The lines to reproduce run from the first one below to the line containing "simp [State.errnSettle]", both included. Reproduce them exactly and nothing else.
####
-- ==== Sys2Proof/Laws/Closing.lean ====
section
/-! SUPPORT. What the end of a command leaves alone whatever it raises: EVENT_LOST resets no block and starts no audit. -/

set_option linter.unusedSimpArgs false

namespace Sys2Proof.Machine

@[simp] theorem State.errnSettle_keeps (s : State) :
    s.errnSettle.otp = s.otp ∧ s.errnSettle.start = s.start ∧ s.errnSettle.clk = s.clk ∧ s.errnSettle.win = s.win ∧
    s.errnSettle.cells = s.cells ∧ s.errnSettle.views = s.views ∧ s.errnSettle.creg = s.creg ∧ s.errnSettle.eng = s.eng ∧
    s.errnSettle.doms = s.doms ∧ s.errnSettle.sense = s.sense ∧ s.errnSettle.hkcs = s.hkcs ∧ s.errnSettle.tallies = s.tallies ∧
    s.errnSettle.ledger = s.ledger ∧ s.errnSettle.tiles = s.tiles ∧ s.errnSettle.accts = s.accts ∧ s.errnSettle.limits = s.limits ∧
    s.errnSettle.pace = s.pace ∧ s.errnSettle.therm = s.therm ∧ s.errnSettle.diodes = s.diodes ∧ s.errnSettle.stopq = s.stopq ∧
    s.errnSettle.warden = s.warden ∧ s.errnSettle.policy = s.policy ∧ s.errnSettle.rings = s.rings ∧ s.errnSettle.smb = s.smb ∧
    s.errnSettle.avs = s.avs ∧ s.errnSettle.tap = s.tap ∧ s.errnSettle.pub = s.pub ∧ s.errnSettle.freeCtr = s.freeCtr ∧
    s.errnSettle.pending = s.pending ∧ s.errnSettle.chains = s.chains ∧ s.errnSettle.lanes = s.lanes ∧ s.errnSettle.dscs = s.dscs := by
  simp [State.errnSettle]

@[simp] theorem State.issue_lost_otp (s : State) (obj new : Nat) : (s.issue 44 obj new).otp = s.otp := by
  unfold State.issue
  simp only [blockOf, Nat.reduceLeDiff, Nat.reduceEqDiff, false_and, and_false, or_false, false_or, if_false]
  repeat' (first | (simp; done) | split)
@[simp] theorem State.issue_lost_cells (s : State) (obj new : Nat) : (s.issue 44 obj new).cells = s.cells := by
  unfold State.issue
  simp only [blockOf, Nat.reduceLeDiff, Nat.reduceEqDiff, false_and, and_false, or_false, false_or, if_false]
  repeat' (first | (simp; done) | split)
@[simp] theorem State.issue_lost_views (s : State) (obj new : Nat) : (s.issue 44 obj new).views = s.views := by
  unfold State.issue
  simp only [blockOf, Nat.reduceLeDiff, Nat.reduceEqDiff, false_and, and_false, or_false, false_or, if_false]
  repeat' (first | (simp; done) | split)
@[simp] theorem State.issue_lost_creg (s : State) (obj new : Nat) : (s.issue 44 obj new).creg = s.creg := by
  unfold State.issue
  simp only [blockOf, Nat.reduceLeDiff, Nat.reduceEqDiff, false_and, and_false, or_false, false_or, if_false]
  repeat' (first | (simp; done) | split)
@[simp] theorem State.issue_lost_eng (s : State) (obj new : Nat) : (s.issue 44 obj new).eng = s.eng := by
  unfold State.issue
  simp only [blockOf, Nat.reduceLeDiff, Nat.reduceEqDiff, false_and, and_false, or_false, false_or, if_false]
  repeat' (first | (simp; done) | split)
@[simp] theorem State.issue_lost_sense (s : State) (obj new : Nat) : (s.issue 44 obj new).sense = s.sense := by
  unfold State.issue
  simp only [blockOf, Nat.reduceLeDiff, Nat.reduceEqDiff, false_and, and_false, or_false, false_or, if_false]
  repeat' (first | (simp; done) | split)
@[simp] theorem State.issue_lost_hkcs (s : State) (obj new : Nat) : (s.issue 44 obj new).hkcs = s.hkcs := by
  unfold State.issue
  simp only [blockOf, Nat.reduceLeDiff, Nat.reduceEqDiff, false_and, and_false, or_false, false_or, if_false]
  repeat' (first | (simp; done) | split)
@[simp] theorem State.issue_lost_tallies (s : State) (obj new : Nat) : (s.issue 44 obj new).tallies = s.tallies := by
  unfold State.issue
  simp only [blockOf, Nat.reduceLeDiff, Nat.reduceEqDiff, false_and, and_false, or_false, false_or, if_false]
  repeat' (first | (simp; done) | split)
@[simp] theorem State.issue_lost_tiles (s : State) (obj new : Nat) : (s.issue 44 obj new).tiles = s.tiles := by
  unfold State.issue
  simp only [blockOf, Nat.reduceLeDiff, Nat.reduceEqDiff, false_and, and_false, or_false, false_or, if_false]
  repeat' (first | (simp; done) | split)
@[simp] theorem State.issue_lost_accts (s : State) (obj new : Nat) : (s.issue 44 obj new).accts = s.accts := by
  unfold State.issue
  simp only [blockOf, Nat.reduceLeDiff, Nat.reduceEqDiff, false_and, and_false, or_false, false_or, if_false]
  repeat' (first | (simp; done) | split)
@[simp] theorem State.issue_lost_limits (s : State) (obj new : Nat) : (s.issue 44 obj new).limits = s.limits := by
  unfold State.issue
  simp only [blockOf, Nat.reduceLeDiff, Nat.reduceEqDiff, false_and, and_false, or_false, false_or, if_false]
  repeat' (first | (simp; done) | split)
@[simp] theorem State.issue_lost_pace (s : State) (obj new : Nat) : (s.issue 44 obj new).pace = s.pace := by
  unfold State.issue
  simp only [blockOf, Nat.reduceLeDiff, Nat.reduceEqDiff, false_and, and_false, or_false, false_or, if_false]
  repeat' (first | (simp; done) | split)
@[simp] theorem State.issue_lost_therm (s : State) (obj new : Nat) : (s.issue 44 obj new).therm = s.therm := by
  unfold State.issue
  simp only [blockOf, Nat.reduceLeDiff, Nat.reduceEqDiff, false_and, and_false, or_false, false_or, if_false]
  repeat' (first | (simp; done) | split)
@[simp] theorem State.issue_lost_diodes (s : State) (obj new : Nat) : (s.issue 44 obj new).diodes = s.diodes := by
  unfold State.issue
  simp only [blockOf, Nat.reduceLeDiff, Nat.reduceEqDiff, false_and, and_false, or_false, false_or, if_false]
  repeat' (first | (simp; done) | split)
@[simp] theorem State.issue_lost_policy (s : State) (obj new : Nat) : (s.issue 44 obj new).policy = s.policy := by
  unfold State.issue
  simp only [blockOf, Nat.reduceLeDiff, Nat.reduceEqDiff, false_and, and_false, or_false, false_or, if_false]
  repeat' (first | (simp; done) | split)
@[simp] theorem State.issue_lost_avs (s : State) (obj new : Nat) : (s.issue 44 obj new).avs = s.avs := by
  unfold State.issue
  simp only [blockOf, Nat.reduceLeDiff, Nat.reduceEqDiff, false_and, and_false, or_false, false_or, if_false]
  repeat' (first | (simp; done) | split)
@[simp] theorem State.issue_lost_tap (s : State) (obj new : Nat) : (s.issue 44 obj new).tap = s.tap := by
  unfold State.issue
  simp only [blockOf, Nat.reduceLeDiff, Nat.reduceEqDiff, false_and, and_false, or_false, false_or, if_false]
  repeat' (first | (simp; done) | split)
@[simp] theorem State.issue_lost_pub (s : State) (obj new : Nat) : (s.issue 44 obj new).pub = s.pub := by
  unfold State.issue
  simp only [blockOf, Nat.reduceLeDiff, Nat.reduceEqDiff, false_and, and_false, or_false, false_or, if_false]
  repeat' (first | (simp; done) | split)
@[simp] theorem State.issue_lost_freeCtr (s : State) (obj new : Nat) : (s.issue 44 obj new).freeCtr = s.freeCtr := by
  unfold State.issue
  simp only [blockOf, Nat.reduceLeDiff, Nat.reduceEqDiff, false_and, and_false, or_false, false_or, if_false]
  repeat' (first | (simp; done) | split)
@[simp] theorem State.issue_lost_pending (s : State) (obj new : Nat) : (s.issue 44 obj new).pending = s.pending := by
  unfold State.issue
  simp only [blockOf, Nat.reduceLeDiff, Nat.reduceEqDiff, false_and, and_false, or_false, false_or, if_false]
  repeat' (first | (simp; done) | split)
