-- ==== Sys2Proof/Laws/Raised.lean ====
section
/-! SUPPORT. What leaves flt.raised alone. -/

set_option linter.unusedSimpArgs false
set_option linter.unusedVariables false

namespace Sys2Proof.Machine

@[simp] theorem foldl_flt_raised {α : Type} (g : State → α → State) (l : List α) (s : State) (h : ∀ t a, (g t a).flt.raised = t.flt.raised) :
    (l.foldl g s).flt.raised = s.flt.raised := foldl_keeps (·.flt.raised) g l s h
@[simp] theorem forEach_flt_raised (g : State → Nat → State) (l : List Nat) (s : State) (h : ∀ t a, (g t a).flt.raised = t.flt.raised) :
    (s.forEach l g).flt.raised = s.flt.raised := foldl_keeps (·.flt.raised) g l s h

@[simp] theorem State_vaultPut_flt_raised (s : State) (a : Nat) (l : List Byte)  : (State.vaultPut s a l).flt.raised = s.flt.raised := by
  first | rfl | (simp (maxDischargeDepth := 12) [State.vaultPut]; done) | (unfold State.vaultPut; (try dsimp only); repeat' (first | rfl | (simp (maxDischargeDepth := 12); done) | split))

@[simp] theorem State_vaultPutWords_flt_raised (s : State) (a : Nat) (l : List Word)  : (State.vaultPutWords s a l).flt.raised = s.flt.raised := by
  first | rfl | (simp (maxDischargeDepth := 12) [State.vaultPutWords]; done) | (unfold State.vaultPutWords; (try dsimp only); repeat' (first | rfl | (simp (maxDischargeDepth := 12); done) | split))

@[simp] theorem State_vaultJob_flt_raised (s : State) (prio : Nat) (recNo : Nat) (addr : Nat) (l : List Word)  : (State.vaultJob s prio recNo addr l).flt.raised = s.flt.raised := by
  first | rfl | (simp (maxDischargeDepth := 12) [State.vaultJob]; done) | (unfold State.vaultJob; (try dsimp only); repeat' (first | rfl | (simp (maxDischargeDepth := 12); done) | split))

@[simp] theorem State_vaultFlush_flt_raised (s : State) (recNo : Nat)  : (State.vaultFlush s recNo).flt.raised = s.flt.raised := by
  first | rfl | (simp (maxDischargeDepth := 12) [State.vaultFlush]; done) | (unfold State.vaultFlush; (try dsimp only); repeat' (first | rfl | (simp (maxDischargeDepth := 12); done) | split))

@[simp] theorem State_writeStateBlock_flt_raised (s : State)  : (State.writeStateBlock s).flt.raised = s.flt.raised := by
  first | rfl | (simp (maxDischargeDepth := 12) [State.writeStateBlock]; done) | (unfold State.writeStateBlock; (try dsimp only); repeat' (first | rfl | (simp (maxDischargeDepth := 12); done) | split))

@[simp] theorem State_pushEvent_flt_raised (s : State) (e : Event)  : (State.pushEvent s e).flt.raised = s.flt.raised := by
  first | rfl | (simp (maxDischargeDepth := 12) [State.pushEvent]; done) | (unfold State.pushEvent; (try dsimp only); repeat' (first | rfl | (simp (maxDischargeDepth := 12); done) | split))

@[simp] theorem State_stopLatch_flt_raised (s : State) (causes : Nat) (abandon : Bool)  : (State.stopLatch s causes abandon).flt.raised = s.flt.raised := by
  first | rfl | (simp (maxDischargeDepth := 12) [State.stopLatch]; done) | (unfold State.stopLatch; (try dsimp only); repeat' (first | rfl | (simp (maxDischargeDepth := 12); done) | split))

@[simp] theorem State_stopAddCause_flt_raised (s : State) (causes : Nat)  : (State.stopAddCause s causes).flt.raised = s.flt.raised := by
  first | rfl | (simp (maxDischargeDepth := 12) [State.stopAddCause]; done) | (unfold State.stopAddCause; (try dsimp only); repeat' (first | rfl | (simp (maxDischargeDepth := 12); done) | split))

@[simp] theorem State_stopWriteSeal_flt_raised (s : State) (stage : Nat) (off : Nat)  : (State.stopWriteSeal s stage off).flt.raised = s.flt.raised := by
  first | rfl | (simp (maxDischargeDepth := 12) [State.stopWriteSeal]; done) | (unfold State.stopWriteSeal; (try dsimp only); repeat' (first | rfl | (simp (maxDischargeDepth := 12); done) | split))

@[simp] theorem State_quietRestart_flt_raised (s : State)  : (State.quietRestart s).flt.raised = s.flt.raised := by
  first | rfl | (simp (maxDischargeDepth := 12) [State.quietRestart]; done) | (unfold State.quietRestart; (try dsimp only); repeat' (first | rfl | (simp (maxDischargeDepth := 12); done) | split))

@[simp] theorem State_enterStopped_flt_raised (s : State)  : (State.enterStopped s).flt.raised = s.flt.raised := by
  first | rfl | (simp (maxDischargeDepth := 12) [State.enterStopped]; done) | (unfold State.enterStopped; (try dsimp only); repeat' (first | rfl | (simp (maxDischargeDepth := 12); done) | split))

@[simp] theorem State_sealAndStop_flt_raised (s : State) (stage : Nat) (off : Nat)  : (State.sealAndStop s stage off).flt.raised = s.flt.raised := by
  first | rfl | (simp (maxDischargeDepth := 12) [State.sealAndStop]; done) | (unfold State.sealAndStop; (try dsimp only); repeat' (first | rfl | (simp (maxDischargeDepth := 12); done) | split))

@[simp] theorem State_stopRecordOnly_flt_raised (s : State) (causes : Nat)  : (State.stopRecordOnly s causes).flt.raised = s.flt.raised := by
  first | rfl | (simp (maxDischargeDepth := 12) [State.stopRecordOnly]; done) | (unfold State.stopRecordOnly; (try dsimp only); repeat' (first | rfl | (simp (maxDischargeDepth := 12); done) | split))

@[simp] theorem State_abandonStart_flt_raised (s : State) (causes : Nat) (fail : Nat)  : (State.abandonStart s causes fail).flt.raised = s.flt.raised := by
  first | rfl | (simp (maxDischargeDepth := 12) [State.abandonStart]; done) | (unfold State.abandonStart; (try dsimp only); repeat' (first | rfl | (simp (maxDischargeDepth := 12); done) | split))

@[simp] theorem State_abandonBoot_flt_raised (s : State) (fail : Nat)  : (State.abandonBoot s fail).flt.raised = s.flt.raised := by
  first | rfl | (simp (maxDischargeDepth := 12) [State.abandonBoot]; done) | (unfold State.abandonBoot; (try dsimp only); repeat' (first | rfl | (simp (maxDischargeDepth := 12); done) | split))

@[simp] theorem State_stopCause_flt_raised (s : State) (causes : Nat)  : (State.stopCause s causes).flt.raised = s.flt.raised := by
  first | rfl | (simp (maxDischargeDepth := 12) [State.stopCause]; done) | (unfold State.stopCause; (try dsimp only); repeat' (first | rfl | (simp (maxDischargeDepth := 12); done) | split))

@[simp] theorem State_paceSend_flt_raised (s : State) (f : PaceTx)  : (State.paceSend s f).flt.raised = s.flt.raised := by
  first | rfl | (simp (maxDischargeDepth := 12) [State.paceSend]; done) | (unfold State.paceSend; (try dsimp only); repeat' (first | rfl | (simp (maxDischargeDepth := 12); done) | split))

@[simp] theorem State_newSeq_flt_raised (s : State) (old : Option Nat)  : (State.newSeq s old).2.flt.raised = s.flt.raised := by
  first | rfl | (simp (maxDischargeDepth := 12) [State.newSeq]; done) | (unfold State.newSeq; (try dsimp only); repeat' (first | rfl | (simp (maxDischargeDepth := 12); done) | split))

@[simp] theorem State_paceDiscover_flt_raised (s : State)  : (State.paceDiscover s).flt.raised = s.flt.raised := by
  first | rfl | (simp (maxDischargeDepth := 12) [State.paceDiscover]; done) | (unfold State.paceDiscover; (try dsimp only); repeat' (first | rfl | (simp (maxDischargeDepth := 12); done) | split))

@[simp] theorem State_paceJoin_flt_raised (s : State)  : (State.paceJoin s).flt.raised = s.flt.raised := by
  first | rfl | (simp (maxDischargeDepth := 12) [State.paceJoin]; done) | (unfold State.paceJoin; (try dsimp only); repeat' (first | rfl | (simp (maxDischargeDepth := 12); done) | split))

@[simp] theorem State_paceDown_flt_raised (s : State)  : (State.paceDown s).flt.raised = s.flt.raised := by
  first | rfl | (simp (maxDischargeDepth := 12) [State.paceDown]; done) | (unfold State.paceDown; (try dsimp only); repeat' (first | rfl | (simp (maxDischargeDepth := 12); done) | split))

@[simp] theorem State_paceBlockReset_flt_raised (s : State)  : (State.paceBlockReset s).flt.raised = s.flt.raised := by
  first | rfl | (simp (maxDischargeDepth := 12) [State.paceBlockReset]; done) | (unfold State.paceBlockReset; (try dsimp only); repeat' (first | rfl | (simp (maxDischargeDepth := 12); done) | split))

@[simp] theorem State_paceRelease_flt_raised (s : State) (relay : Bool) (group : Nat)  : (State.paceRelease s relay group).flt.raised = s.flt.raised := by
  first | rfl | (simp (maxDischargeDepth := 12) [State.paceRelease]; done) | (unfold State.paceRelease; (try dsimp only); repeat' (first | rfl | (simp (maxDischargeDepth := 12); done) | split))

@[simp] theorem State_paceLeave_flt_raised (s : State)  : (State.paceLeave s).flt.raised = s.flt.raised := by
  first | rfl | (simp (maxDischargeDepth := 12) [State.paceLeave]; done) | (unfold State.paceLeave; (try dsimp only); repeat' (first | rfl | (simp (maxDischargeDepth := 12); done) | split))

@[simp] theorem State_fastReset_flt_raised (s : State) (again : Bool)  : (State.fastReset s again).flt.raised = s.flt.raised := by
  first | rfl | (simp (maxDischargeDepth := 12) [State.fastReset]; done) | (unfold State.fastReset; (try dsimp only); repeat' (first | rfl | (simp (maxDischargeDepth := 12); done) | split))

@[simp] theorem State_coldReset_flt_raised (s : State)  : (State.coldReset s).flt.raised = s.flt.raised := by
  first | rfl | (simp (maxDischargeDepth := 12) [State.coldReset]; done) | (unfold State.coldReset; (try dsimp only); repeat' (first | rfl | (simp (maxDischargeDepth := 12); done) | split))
####
> [Answer to this exercise]
-- ==== Sys2Proof/Laws/Closing.lean ====
section
/-! SUPPORT. What the end of a command leaves alone whatever it raises: EVENT_LOST resets no block and starts no audit. -/

set_option linter.unusedSimpArgs false

namespace Sys2Proof.Machine

@[simp] theorem State.errnSettle_keeps (s : State) :
    s.errnSettle.otp = s.otp ∧ s.errnSettle.start = s.start ∧ s.errnSettle.clk = s.clk ∧ s.errnSettle.win = s.win ∧
    s.errnSettle.cells = s.cells ∧ s.errnSettle.views = s.views ∧ s.errnSettle.creg = s.creg ∧ s.errnSettle.eng = s.eng ∧
    s.errnSettle.doms = s.doms ∧ s.errnSettle.sense = s.sense ∧ s.errnSettle.hkcs = s.hkcs ∧ s.errnSettle.tallies = s.tallies ∧
    s.errnSettle.ledger = s.ledger ∧ s.errnSettle.tiles = s.tiles ∧ s.errnSettle.accts = s.accts ∧ s.errnSettle.limits = s.limits ∧
    s.errnSettle.pace = s.pace ∧ s.errnSettle.therm = s.therm ∧ s.errnSettle.diodes = s.diodes ∧ s.errnSettle.stopq = s.stopq ∧
    s.errnSettle.warden = s.warden ∧ s.errnSettle.policy = s.policy ∧ s.errnSettle.rings = s.rings ∧ s.errnSettle.smb = s.smb ∧
    s.errnSettle.avs = s.avs ∧ s.errnSettle.tap = s.tap ∧ s.errnSettle.pub = s.pub ∧ s.errnSettle.freeCtr = s.freeCtr ∧
    s.errnSettle.pending = s.pending ∧ s.errnSettle.chains = s.chains ∧ s.errnSettle.lanes = s.lanes ∧ s.errnSettle.dscs = s.dscs := by
  simp [State.errnSettle]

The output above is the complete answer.